10. The system of claim 1, comprising a pressure control system coupled to the pressure vessel, wherein the pressure control system is configured to increase pressure in the pressure vessel to raise the first pressure of the first feedstock to the first threshold pressure.

11. The system of claim 10, wherein the pressure control system comprises a pressure control coupled to a gas supply and a vent.

12. A system, comprising:

a feedstock supply controller configured to control feedstock supply to a first gasifier, wherein the feedstock supply controller is configured to:

control a first flow of a first feedstock from a first pump to the first gasifier along a first supply conduit;

control a second flow of a second feedstock from a second pump to the first gasifier along a second supply conduit;

control circulation of the first feedstock through a first conduit loop having a pressure vessel to raise a first pressure of the first feedstock to a first threshold pressure in the pressure vessel; and

control a first transition from the second pump to the first pump after the first pressure reaches the first threshold pressure, wherein the first transition comprises a first change from the second feedstock to the first feedstock for supply to the first gasifier.

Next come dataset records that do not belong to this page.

/-- No instruction computes with I or D: it carries them through, writes them, or pushes them in the status byte. -/
theorem exec_twin (hq : q = s.flags.d ∨ s.cfg.decimalPolicy = .binary) (h : exec i s = .next t) :
    ∃ u, exec i (s.withID p q) = .next u ∧ Twin (pushesStatusTo i s) s p q t u := by
  cases i with
  | ldaImm | ldaZp | ldaZpX | ldaAbs | ldaAbsX | ldaAbsY | ldaIndX | ldaIndY
  | ldxImm | ldxZp | ldxZpY | ldxAbs | ldxAbsY
  | ldyImm | ldyZp | ldyZpX | ldyAbs | ldyAbsX
  | andImm | andZp | andZpX | andAbs | andAbsX | andAbsY | andIndX | andIndY
  | eorImm | eorZp | eorZpX | eorAbs | eorAbsX | eorAbsY | eorIndX | eorIndY
  | oraImm | oraZp | oraZpX | oraAbs | oraAbsX | oraAbsY | oraIndX | oraIndY
  | bitZp | bitAbs
  | cmpImm | cmpZp | cmpZpX | cmpAbs | cmpAbsX | cmpAbsY | cmpIndX | cmpIndY
  | cpxImm | cpxZp | cpxAbs | cpyImm | cpyZp | cpyAbs =>
    cases h
    refine twin_of_carried rfl rfl rfl (congrArg Host.Outcome.next ?_)
    simp only [opLda, opLdx, opLdy, opAnd, opEor, opOra, opBit, opCmp, opCpx, opCpy, State.readOperand_withID]
    rfl
  | adcImm | adcZp | adcZpX | adcAbs | adcAbsX | adcAbsY | adcIndX | adcIndY =>
    exact twin_of_carried h rfl rfl (opAdc_withID hq h)
  | sbcImm | sbcZp | sbcZpX | sbcAbs | sbcAbsX | sbcAbsY | sbcIndX | sbcIndY =>
    exact twin_of_carried h rfl rfl (opSbc_withID hq h)
  | staZp | staZpX | staAbs | staAbsX | staAbsY | staIndX | staIndY
  | stxZp | stxZpY | stxAbs | styZp | styZpX | styAbs =>
    cases h
    exact twin_of_carried rfl rfl rfl (congrArg Host.Outcome.next (State.store_withID ..))
  | incZp | incZpX | incAbs | incAbsX | decZp | decZpX | decAbs | decAbsX =>
    cases h
    refine twin_of_carried rfl rfl rfl (congrArg Host.Outcome.next ?_)
    simp only [opInc, opDec, State.modify_withID]
    rfl
  | aslAcc | aslZp | aslZpX | aslAbs | aslAbsX
  | lsrAcc | lsrZp | lsrZpX | lsrAbs | lsrAbsX
  | rolAcc | rolZp | rolZpX | rolAbs | rolAbsX
  | rorAcc | rorZp | rorZpX | rorAbs | rorAbsX =>
    cases h
    refine twin_of_carried rfl rfl rfl (congrArg Host.Outcome.next ?_)
    simp only [opAsl, opLsr, opRol, opRor, State.applyShift_withID]
    rfl
  | bcc | bcs | beq | bmi | bne | bpl | bvc | bvs =>
    cases h
    exact twin_of_carried rfl rfl rfl (congrArg Host.Outcome.next (State.branch_withID ..))
  | tax | tay | txa | tya | tsx | txs | inx | iny | dex | dey | clc | sec | clv
  | pha | pla | jmpAbs | jmpInd | jsr | rts =>
    cases h
    exact twin_of_carried rfl rfl rfl rfl
  | nop =>
    cases h
    exact twin_of_carried rfl rfl rfl (congrArg Host.Outcome.next (opNop_withID ..))
  | cli | sei =>
    cases h
    exact ⟨_, rfl, rfl, fun _ => rfl, id, fun _ hne => absurd rfl hne⟩
  | cld | sed =>
    cases h
    exact ⟨_, rfl, rfl, id, fun _ => rfl, fun _ hne => absurd rfl hne⟩
  | plp | rti | res =>
    cases h
    exact ⟨_, rfl, rfl, fun _ => rfl, fun _ => rfl, fun _ hne => absurd rfl hne⟩
  | php =>
    cases h
    exact ⟨_, rfl, twin_php ..⟩
  | brk =>
    cases h
    exact ⟨_, rfl, twin_brk ..⟩

end

theorem fetches_of_rowOf {s : State} {r : OpRow} {mn : Mnemonic} (hrow : rowOf s.cfg (s.mem.read s.pc) = some r)
    (hmn : (s.takeByte.instrAtPc r).mnemonic = mn) : fetches s mn :=
  ⟨r.mode, by rw [dispatchOf_of_rowOf hrow, ← hmn, State.instrAtPc, (mnemonic_mode_instr r _ _).1]⟩

/-- The same for a step: the fetch and the dispatch do not see I or D. -/
theorem step_twin {s t : State} {p q : Bool} (hq : q = s.flags.d ∨ s.cfg.decimalPolicy = .binary)
    (h : step s = .next t) :
    ∃ u, step (s.withID p q) = .next u ∧ Twin (isPushedStatusCell s) s p q t u := by
  obtain ⟨hm, hr, ⟨hrow, rfl⟩ | ⟨r, hrow, hx⟩⟩ := step_next_cases h
  · exact ⟨_, step_of_unmapped (s := s.withID p q) hm hr hrow, rfl, id, id, fun _ hne => absurd rfl hne⟩
  · obtain ⟨u, hu, htwin⟩ := exec_twin (s := s.takeByte) hq hx
    refine ⟨u, (step_of_mapped (s := s.withID p q) hm hr hrow).trans hu, htwin.mono rfl fun a ha => ?_⟩
    exact ha.imp (.imp_left (fetches_of_rowOf hrow)) (.imp_left (fetches_of_rowOf hrow))

/-- Status bytes of flags that differ in D alone differ in bit 3 alone. -/
theorem pack_setD_or (f : Flags) (d : Bool) (k : Byte) :
    pack { f with d := d } ||| k ||| 0x08 = pack f ||| k ||| 0x08 := by
  ext j hj
  interval_cases j <;> simp [pack]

13. The system of claim 12, wherein the feedstock supply controller is configured to:

control circulation of the second feedstock through a second conduit loop having the pressure vessel to raise a second pressure of the second feedstock to a second threshold pressure in the pressure vessel; and

control a second transition from the first pump to the second pump after the second pressure reaches the second threshold pressure, wherein the second transition comprises a second change from the first feedstock to the second feedstock for supply to the first gasifier.

14. The system of claim 12, wherein the feedstock supply controller is configured to control the first transition by progressively increasing the first flow of the first feedstock from the first pump to the first gasifier while progressively decreasing the second flow of the second feedstock from the second pump to the first gasifier.

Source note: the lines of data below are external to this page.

-- ==== Sys2Proof/Machine/Quantizer.lean ====
section
/-! DEFINITION. The frequency-to-tuning-word quantizer (spec/40_quantizer.md R120 to R129): the exact function on integers, and the
fixed-width datapath that computes it. -/

namespace Sys2Proof.Machine

/-- `2^31 − sint(c)`: the calibration factor, scaled by `2^31` (R121, R126). Between 1 and `2^32`. -/
def calFactor (c : Word) : Nat := (2 ^ 31 - c.toInt).toNat

/-- The multiplier: the divisor `D` (R126). -/
def divisor (clk : Nat) (c : Word) : Nat := clk * calFactor c

/-- The accumulator shifter: the dividend `NUM` (R127). -/
def dividend (f n : Nat) : Nat := f * 2 ^ (n + 31)

/-- The divider: the exact quotient, rounded down (R128). `D = 0` "cannot occur"; there the quotient is a free value (log 9). -/
def quotient (num d : Nat) : Nat := if d = 0 then Config.quotientByZero num else num / d

/-- `quantize(f, clk, c, N)` (R122): the low `N` bits of the quotient, which is the wrap of R123 and the truncation of R129. -/
def quantize (f clk : Nat) (c : Word) (n : Nat) : Nat := quotient (dividend f n) (divisor clk c) % 2 ^ n

/-- The word a quantizing command puts in its `Quant` micro-step, zero-extended to 32 bits (10_state.md R27, R35). -/
def tuningWord (f clk c : Word) (n : Nat) : Word := BitVec.ofNat 32 (quantize f.toNat clk.toNat c n)

/-! ### The fixed-width datapath (R125 to R129)

The snapshot registers are not state of the model (R125, log 13); here they are the arguments. -/

/-- The 33-bit unsigned factor `2^31 − sint(qcal)` (R126). -/
def calFactorBits (qcal : Word) : BitVec 33 := BitVec.ofNat 33 (2 ^ 31) - qcal.signExtend 33

/-- The 32-bit by 33-bit unsigned multiplier; its product fits 64 bits (R126). -/
def multiplierBits (qclk qcal : Word) : BitVec 64 := qclk.setWidth 64 * (calFactorBits qcal).setWidth 64

/-- The accumulator-width shifter: a shift by 59 or 63 into 95 bits (R127). `wide` is `qN = 32`. -/
def shifterBits (qf : Word) (wide : Bool) : BitVec 95 := qf.setWidth 95 <<< (if wide then 63 else 59)

/-- The 95-by-64-bit unsigned divider (R128). -/
def dividerBits (num : BitVec 95) (d : BitVec 64) : BitVec 95 := num / d.setWidth 95

/-- Truncation to the low `N` bits, zero-extended to 32 (R129). -/
def truncateBits (q : BitVec 95) (wide : Bool) : Word :=
  if wide then q.setWidth 32 else (q.setWidth 28).setWidth 32

/-- The whole datapath, from the snapshot registers to the result. -/
def quantizerDatapath (qf qclk qcal : Word) (wide : Bool) : Word :=
  truncateBits (dividerBits (shifterBits qf wide) (multiplierBits qclk qcal)) wide

end Sys2Proof.Machine
end

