theorem divisor_pos {clk : Nat} (c : Word) (h : 1 ≤ clk) : 0 < divisor clk c := Nat.pos_of_ne_zero (divisor_ne_zero c h)

theorem divisor_le (clk c : Word) : divisor clk.toNat c ≤ (2 ^ 32 - 1) * 2 ^ 32 :=
  Nat.mul_le_mul (Nat.le_sub_one_of_lt clk.isLt) (calFactor_spec c).2.1

theorem divisor_zero_calibration (clk : Nat) : divisor clk 0#32 = clk * 2 ^ 31 := rfl

/-- A positive calibration lowers the effective clock. -/
theorem divisor_le_of_positive_calibration (clk : Nat) {c : Word} (h : 0 < c.toInt) : divisor clk c ≤ divisor clk 0#32 := by
  have hc : calFactor c ≤ 2 ^ 31 := by
    have := (calFactor_spec c).2.2
    omega
  exact Nat.mul_le_mul_left clk hc

theorem dividend_eq (f n : Nat) : dividend f n = f * 2 ^ 31 * 2 ^ n := by
  rw [dividend, pow_add]
  ring

theorem dividend_lt {f : Word} {n : Nat} (h : n = 28 ∨ n = 32) : dividend f.toNat n < 2 ^ 95 := by
  have hf : f.toNat < 2 ^ 32 := f.isLt
  rcases h with rfl | rfl <;> simp only [dividend] <;> omega

/-! ### The wrap (R123) -/

theorem quantize_lt (f clk : Nat) (c : Word) (n : Nat) : quantize f clk c n < 2 ^ n := Nat.mod_lt _ (Nat.two_pow_pos n)

/-- The exact quotient needs more than `n` bits exactly when the frequency reaches the effective clock. -/
theorem two_pow_le_exactQuotient_iff (f n : Nat) {clk : Nat} (c : Word) (h : 1 ≤ clk) :
    2 ^ n ≤ dividend f n / divisor clk c ↔ divisor clk c ≤ f * 2 ^ 31 := by
  rw [Nat.le_div_iff_mul_le (divisor_pos c h), dividend_eq, mul_comm]
  exact Nat.mul_le_mul_right_iff (Nat.two_pow_pos n)

/-- The scaled effective clock on integers, as the statements write it, is the divisor. -/
theorem inRange_iff (f clk : Nat) (c : Word) : (f : Int) * 2 ^ 31 < clk * (2 ^ 31 - c.toInt) ↔ f * 2 ^ 31 < divisor clk c := by
  rw [← divisor_cast]
  exact_mod_cast Iff.rfl

/-- Below the effective clock the word is the exact quotient. -/
theorem quantize_inRange {f clk : Nat} {c : Word} (n : Nat) (hclk : 1 ≤ clk) (h : f * 2 ^ 31 < divisor clk c) :
    quantize f clk c n = dividend f n / divisor clk c := by
  have hlt : dividend f n / divisor clk c < 2 ^ n := by
    rwa [← not_le, two_pow_le_exactQuotient_iff f n c hclk, not_le]
  rw [quantize_eq f n c hclk, Nat.mod_eq_of_lt hlt]

/-! ### The properties of the word (R122, R131) -/

/-- The formula of R122, with numerator and denominator scaled by `2^31`. -/
theorem rational_formula_eq (f clk n : Nat) (c : Word) :
    ((f : ℚ) * 2 ^ n) / ((clk : ℚ) * (1 - (c.toInt : ℚ) / 2 ^ 31)) = (dividend f n : ℚ) / (divisor clk c : ℚ) := by
  have hnum : (dividend f n : ℚ) = f * 2 ^ n * 2 ^ 31 := by
    rw [dividend_eq]
    push_cast
    ring
  have hden : (divisor clk c : ℚ) = clk * (1 - c.toInt / 2 ^ 31) * 2 ^ 31 := by
    have h : (divisor clk c : ℚ) = clk * (2 ^ 31 - c.toInt) := by exact_mod_cast divisor_cast clk c
    rw [h]
    ring
  rw [hnum, hden, mul_div_mul_right _ _ (by positivity)]

/-- Settles O17: the rational formula is the dividend over the divisor, and the floor of a quotient of integers is their division. -/
theorem quantizeIsTheRationalFormulaRoundedDown : Obligations.QuantizeIsTheRationalFormulaRoundedDown := by
  unfold Obligations.QuantizeIsTheRationalFormulaRoundedDown
  intro f clk n c hclk
  have hword : (quantize f clk c n : Int) = (dividend f n : Int) / (divisor clk c : Int) % 2 ^ n := by
    rw [quantize_eq f n c hclk]
    push_cast
    rfl
  constructor
  · rw [hword, rational_formula_eq]
    congr 1
    exact (Rat.floor_natCast_div_natCast (dividend f n) (divisor clk c)).symm
  · rw [hword, divisor_cast, dividend]
    push_cast
    rfl

/-- Settles O18: the bounds of the two factors of the product, and a shift by 59 or 63 of a 32-bit frequency. -/
theorem divisorIsNeverZeroAndOperandsFit : Obligations.DivisorIsNeverZeroAndOperandsFit := by
  unfold Obligations.DivisorIsNeverZeroAndOperandsFit
  exact fun _ clk c _ hclk hn => ⟨divisor_pos c hclk, divisor_le clk c, dividend_lt hn⟩
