-- ==== Sys2Proof/WellFormed.lean ====
section
/-! DEFINITION. The operand ranges of 30_encoding.md R122, as a check on instructions. Ranges that a field's width
already keeps (`a` below 128, `lb` below 8) need no check here; the decoder checks the bits that must be 0. -/

namespace Sys2Proof

/-- Every operand is in the range R122 gives it, for a reader whose `FIFO_CAP` is `fifoCap` (00_scope.md R6). -/
def Instr.wellFormed (fifoCap : Byte) : Instr → Bool
  | .xwait _ _ t => t != 0#8
  | .pxcv _ cap t tx =>
    decide (1 ≤ tx.length ∧ tx.length ≤ fifoCap.toNat ∧ 1 ≤ cap.toNat ∧ cap.toNat ≤ fifoCap.toNat ∧ t ≠ 0#8)
  | .pcrc data => decide (data.length ≤ fifoCap.toNat)
  | .eval id => decide (id.length ≤ Config.tagBufCap)
  | .xwr _ _ | .xrd _ | .xsetb _ _ | .xclrb _ _ | .xdelay _ | .xrst _ => true
  | .pinit | .panton | .preqa | .panticoll | .tagavail | .readtag _ => true
  | .sload | .ssave | .ltake | .boot | .tick | .pfcheck | .loop => true
  | .linkWrite _ _ | .linkRead _ _ | .reqa | .anticollCl1 => true
  | .pcdIdle | .pcdCalcCrc | .pcdTransceive | .pcdSoftReset => true

end Sys2Proof
end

15. The system of claim 12, wherein the feedstock supply controller is configured to control a pressure control system of the pressure vessel to increase pressure in the pressure vessel to raise the first pressure of the first feedstock to the first threshold pressure.

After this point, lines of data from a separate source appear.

-- ==== Sys2Proof/Safety.lean ====
section
/-! DEFINITION. What claims are stated in: the link-history grammar of 41_transport.md R151, the invariants of 10_state.md
R45 between operations and inside them, the access matrix of R44 with its composite operations, and repeated operations. -/

namespace Sys2Proof.Machine

/-! ## The link history -/

/-- One transfer inside its own claim (R141). -/
def claimed (e : LinkEvent) : List LinkEvent := [.cs .asserted, e, .cs .deasserted]

/-- A claimed read transfer. -/
def readEvents (a : Addr) (v : Byte) : List LinkEvent := claimed (.r a v)

/-- A claimed write transfer. -/
def writeEvents (a : Addr) (d : Byte) : List LinkEvent := claimed (.w a d)

/-- The reset pulse (R150). -/
def pulseEvents (t : Millis) : List LinkEvent := [.rst .asserted, .delay t, .rst .deasserted]

/-- The link-history laws of R151 as a grammar: a history is a sequence of claimed transfers, reset pulses, settle delays
and level-A records. -/
def framed : List LinkEvent → Bool
  | [] => true
  | .cs .asserted :: .w _ _ :: .cs .deasserted :: h => framed h
  | .cs .asserted :: .r _ _ :: .cs .deasserted :: h => framed h
  | .rst .asserted :: .delay _ :: .rst .deasserted :: h => framed h
  | .delay _ :: h => framed h
  | .xcv _ _ _ _ _ :: h => framed h
  | .crc _ _ :: h => framed h
  | _ => false

/-- A write transfer. -/
def LinkEvent.isWrite : LinkEvent → Bool
  | .w _ _ => true
  | _ => false

/-- A read transfer. -/
def LinkEvent.isRead : LinkEvent → Bool
  | .r _ _ => true
  | _ => false

/-- The reader register a transfer is made at; other events are no transfers. -/
def LinkEvent.address : LinkEvent → Option Addr
  | .w a _ | .r a _ => some a
  | _ => none

/-- Read transfers at one address, one for each value returned. -/
def readsAt (a : Addr) (vs : List Byte) : List LinkEvent := vs.flatMap (readEvents a)

/-- Write transfers at one address, one for each value written. -/
def writesAt (a : Addr) (ds : List Byte) : List LinkEvent := ds.flatMap (writeEvents a)

/-- A read and, only if some bit of the mask was clear in the value `v` it returned, a write of all of them (R146). -/
def setBitsEvents (a : Addr) (m v : Byte) : List LinkEvent :=
  readEvents a v ++ (if v &&& m = m then [] else writeEvents a (v ||| m))

/-- The transfers of `PINIT` (42_anticollision_engine.md R180), the antenna register reading `v`. -/
def initEvents (c : Config) (v : Byte) : List LinkEvent :=
  pulseEvents c.rstHold ++ writeEvents c.regs.command c.cmds.softReset ++ [.delay c.softResetSettle]
    ++ c.initTable.flatMap (fun p => writeEvents (c.regs.addr p.1) p.2)
    ++ setBitsEvents (c.regs.addr c.antennaReg) c.antennaMask v

/-- The transfers of the standard `XcvB` before its wait (R187), `BitFramingReg` reading `b` before `StartSend` is set. -/
def sendEvents (c : Config) (tx : List Byte) (lb : BitVec 3) (b : Byte) : List LinkEvent :=
  writeEvents c.regs.command c.cmds.idle ++ writeEvents c.regs.comIrq 0x7F#8 ++ writeEvents c.regs.fifoLevel 0x80#8
    ++ writesAt c.regs.fifoData tx ++ writeEvents c.regs.bitFraming (lb.setWidth 8)
    ++ writeEvents c.regs.command c.cmds.transceive ++ setBitsEvents c.regs.bitFraming 0x80#8 b

/-- What the transfers after the wait of the standard `XcvB` are for each outcome, and which register values it takes (R187). `last` is
the last poll of `ComIrqReg`. -/
def xcvEnding (c : Config) (cap last : Byte) (tail : List LinkEvent) : XcvResult → Prop
  | .fail .timeout => last &&& c.completionMask = 0#8 ∧ tail = []
  | .fail .pcdError =>
    last &&& c.completionMask ≠ 0#8 ∧ ∃ e, e &&& c.errMask ≠ 0#8 ∧ tail = readEvents c.regs.error e
  | .fail .noRoom =>
    last &&& c.completionMask ≠ 0#8 ∧ ∃ (e k : Byte), e &&& c.errMask = 0#8 ∧ cap.toNat < (k.setWidth 7).toNat ∧
      tail = readEvents c.regs.error e ++ readEvents c.regs.fifoLevel k
  | .ok rx lastBits =>
    last &&& c.completionMask ≠ 0#8 ∧ ∃ (e k x : Byte), e &&& c.errMask = 0#8 ∧ rx.length = (k.setWidth 7).toNat ∧
      rx.length ≤ cap.toNat ∧ lastBits = x.setWidth 3 ∧
      tail = readEvents c.regs.error e ++ readEvents c.regs.fifoLevel k ++ readsAt c.regs.fifoData rx
        ++ readEvents c.regs.control x

/-- The transfers of the standard `CrcB` before its wait (R193). -/
def crcEvents (c : Config) (data : List Byte) : List LinkEvent :=
  writeEvents c.regs.command c.cmds.idle ++ writeEvents c.regs.divIrq 0x04#8 ++ writeEvents c.regs.fifoLevel 0x80#8
    ++ writesAt c.regs.fifoData data ++ writeEvents c.regs.command c.cmds.calcCrc

/-- `n` bytes drawn one after the other, and the draws that are left. -/
def Draws.takeBytes : Nat → Draws → List Byte × Draws
  | 0, d => ([], d)
  | n + 1, d => (d.byte.1 :: (Draws.takeBytes n d.byte.2).1, (Draws.takeBytes n d.byte.2).2)

/-! ## Flipped bits -/

/-- The list with one bit of one byte changed. -/
def flipBit (i k : Nat) (l : List Byte) : List Byte := l.set i (l.getD i 0#8 ^^^ (1#8 <<< k))

/-! ## The invariants of R45 -/

/-- The record copy is valid and equals the five durable bytes, once it is loaded. -/
def State.recordStored (s : State) : Prop :=
  ∀ r, s.held = some r → r.valid s.cfg = true ∧ s.recordBytes = r.bytes

/-- What holds at every moment, between any two steps of the sequencer. -/
structure State.Always (s : State) : Prop where
  /-- The storage keeps its canonical form. -/
  memory : Memory.wf s.durable = true
  /-- Every byte ever written exists (20_memory.md R61). -/
  memoryWithin : Memory.within s.cfg.storageSize s.durable = true
  /-- Once the record is loaded, the stored record is valid at every moment (44_state_record.md R276, 20_memory.md R66). -/
  stored : s.loaded = true → (Record.ofBytes s.recordBytes).valid s.cfg = true
  /-- `tag.valid = 1` implies `tag.len = 4`. -/
  tag : s.tag.valid = true → s.tag.len = 4
  /-- `tag.len <= TAGBUF_CAP` (R30). -/
  tagCap : s.tag.len ≤ Config.tagBufCap
  /-- `sim.len <= SIM_LINE_CAP`. -/
  simCap : s.sim.len ≤ Config.simLineCap
  /-- No terminator is stored in the line (R31). -/
  simLine : ∀ c ∈ s.sim.line, isTerm c = false
  /-- Between steps interrupts are enabled and no edge is held (R36, R371). -/
  irq : s.irq.enabled = true ∧ s.irq.pending = false
  /-- An edge before attachment is lost (R300). -/
  latch : s.pfl.latch = true → s.irq.attached = true

/-- What holds, beside that, between operations (R45 and the rules it rests on). -/
structure State.Settled (s : State) : Prop where
  /-- R45, first and last items: the copy is valid and equals the stored record. -/
  record : s.recordStored
  /-- A booted machine has loaded its record, has attached the edge, and is running (R29, R36, R38). -/
  booted : s.seq.booted = true → s.loaded = true ∧ s.irq.attached = true ∧ s.seq.phase = .running
  /-- A machine that has not booted is at power-on, and nothing has attached the edge (R38, R43). -/
  notBooted : s.seq.booted = false → s.seq.phase = .powerOn ∧ s.irq.attached = false
  /-- `link.cs = deasserted`. -/
  cs : s.link.cs = .deasserted
  /-- The link history keeps its laws (R151). -/
  hist : framed s.link.hist = true

/-- `u` is `s` with nothing changed but what arrivals change (the latch, a held edge, the inputs), the schedule, and the
sequencer's note of its position. -/
structure Disturbed (s u : State) : Prop where
  same : u = { s with
    pfl := u.pfl
    irq := { s.irq with pending := u.irq.pending }
    inp := u.inp
    moves := u.moves
    seq := { s.seq with position := u.seq.position } }

/-- Run from `s` step by step, whatever arrives before each step, the program keeps `J` at every step, and if it returns it
returns with `Q`. -/
def Prog.Ends {α : Type} (J : State → Prop) (Q : α → State → Prop) : Prog α → State → Prop
  | .ret a, s => Q a s
  | .raise _, _ => True
  | .step act next, s => ∀ u, Disturbed s u → J u → J (act u).2 ∧ (next (act u).1).Ends J Q (act u).2

/-- The invariant of the machine: what holds at every moment; between operations, R45; inside an operation, that the rest of
it leads back there, whatever arrives on the way. -/
structure State.Inv (s : State) : Prop where
  always : s.Always
  /-- Between operations. -/
  settled : s.seq.position = none → s.Settled
  /-- Inside an operation. -/
  underway : ∀ p, s.seq.position = some p → (remaining s.cfg p).Ends State.Always (fun _ => State.Settled) s
  /-- `seq.phase = Booting` only inside `BOOT` (R38). -/
  booting : s.seq.phase = .booting → ∃ p, s.seq.position = some p ∧ p.instr = .boot

/-- The next step of the operation in progress is `LTAKE`'s: the first of `LTAKE`, the second of `PFCHECK`, the third of
`LOOP` (after the tests of `seq.booted`). -/
def Position.takesLatch (p : Position) : Bool :=
  match p.instr with
  | .ltake => p.answers.length == 0
  | .pfcheck => p.answers.length == 1
  | .loop => p.answers.length == 2
  | _ => false

end Sys2Proof.Machine

namespace Sys2Proof

/-! ## The access matrix of R44, composite operations included -/

/-- May write `rec.lockState`. -/
def Instr.mayWriteLockState : Instr → Bool
  | .sload | .eval _ | .boot | .loop => true
  | _ => false

/-- May write `rec.wrongAttempts` or `rec.lsr`. -/
def Instr.mayWriteCounts : Instr → Bool
  | .sload | .eval _ | .tick | .boot | .loop => true
  | _ => false

/-- May write `rec.magic` or `rec.checksum`, or durable storage: `SLOAD`, `SSAVE` and what calls them. -/
def Instr.mayWriteStorage : Instr → Bool
  | .sload | .ssave | .eval _ | .tick | .pfcheck | .boot | .loop => true
  | _ => false

/-- May write `tag`. -/
def Instr.mayWriteTag : Instr → Bool
  | .tagavail | .readtag _ | .loop => true
  | _ => false

/-- May write `sim` or take input characters. -/
def Instr.mayWriteSim : Instr → Bool
  | .tagavail | .loop => true
  | _ => false

/-- May write `pfl.latch`. -/
def Instr.mayWriteLatch : Instr → Bool
  | .ltake | .pfcheck | .loop => true
  | _ => false

/-- May write `link.rst`. -/
def Instr.mayWriteRst : Instr → Bool
  | .xrst _ | .pinit | .boot => true
  | _ => false

/-- Leaves the link alone: `link.cs`, `link.rst` and `link.hist`. -/
def Instr.leavesLink : Instr → Bool
  | .readtag _ | .sload | .ssave | .ltake | .eval _ | .tick | .pfcheck => true
  | _ => false

/-- Makes no link transfer: `link.cs` stays as it is. -/
def Instr.makesNoTransfer : Instr → Bool
  | .xdelay _ | .xrst _ => true
  | i => i.leavesLink

/-- Reaches the reader through the engine's exchanges alone, which at level A are no link transfers (R184, R192). -/
def Instr.onlyExchanges : Instr → Bool
  | .pxcv _ _ _ _ | .preqa | .panticoll | .pcrc _ | .tagavail | .loop | .reqa | .anticollCl1 => true
  | _ => false

/-- The link address an operation is given as its operand, by which its caller reaches any register (20_memory.md R63). -/
def Instr.address : Instr → Option Addr
  | .xwr a _ | .xrd a | .xsetb a _ | .xclrb a _ | .xwait a _ _ | .linkWrite a _ | .linkRead a _ => some a
  | _ => none

/-- May write `eng.lastResult`. -/
def Instr.mayWriteEngine : Instr → Bool
  | .xwait _ _ _ | .pxcv _ _ _ _ | .preqa | .panticoll | .pcrc _ | .tagavail | .loop => true
  | .reqa | .anticollCl1 => true
  | _ => false

/-- May write `in.ticks`. -/
def Instr.mayWriteTicks : Instr → Bool
  | .loop => true
  | _ => false

/-- The policy operations that need a completed `BOOT` (60_exceptions.md R367). -/
def Instr.needsBoot : Instr → Bool
  | .eval _ | .tick | .pfcheck | .loop => true
  | _ => false

/-- Contains `LTAKE`, or attaches the edge: every other operation commutes with `EDGE` (20_memory.md R74). -/
def Instr.ordersEdge : Instr → Bool
  | .ltake | .pfcheck | .loop | .boot => true
  | _ => false

/-- May command the actuator. -/
def Instr.mayCommand : Instr → Bool
  | .eval _ | .boot | .loop => true
  | _ => false

end Sys2Proof

namespace Sys2Proof.Machine

/-! ## Sequences -/

/-- The same operation `n` times, stopping at the first fault or refusal. -/
def repeatExec (i : Instr) : Nat → State → Host.Outcome State Fault Refusal
  | 0, s => .next s
  | n + 1, s =>
    match exec i s with
    | .next t => repeatExec i n t
    | .fault f => .fault f
    | .refused r => .refused r

/-- Presenting identifiers one after the other (46_lockout_policy.md R338), stopping at the first fault or refusal. -/
def evalAll : List (List Byte) → State → Host.Outcome State Fault Refusal
  | [], s => .next s
  | id :: ids, s =>
    match exec (.eval id) s with
    | .next t => evalAll ids t
    | .fault f => .fault f
    | .refused r => .refused r

end Sys2Proof.Machine
end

16. The system of claim 15, comprising the pressure vessel and the pressure control system.

17. The system of claim 16, comprising the first and second pumps.

18. A method, comprising:

controlling a first flow of a first feedstock from a first pump to a first gasifier along a first supply conduit;

controlling a second flow of a second feedstock from a second pump to the first gasifier along a second supply conduit;

controlling circulation of the first feedstock through a first conduit loop having a pressure vessel to raise a first pressure of the first feedstock to a first threshold pressure in the pressure vessel; and

controlling a first transition from the second pump to the first pump after the first pressure reaches the first threshold pressure, wherein the first transition comprises a first change from the second feedstock to the first feedstock for supply to the first gasifier.

19. The method of claim 18, comprising controlling the first transition by progressively increasing the first flow of the first feedstock from the first pump to the first gasifier while progressively decreasing the second flow of the second feedstock from the second pump to the first gasifier.

20. The method of claim 18, comprising controlling a pressure control system of the pressure vessel to increase pressure in the pressure vessel to raise the first pressure of the first feedstock to the first threshold pressure, wherein the pressure control system comprises a pressure control coupled to a gas supply and a vent.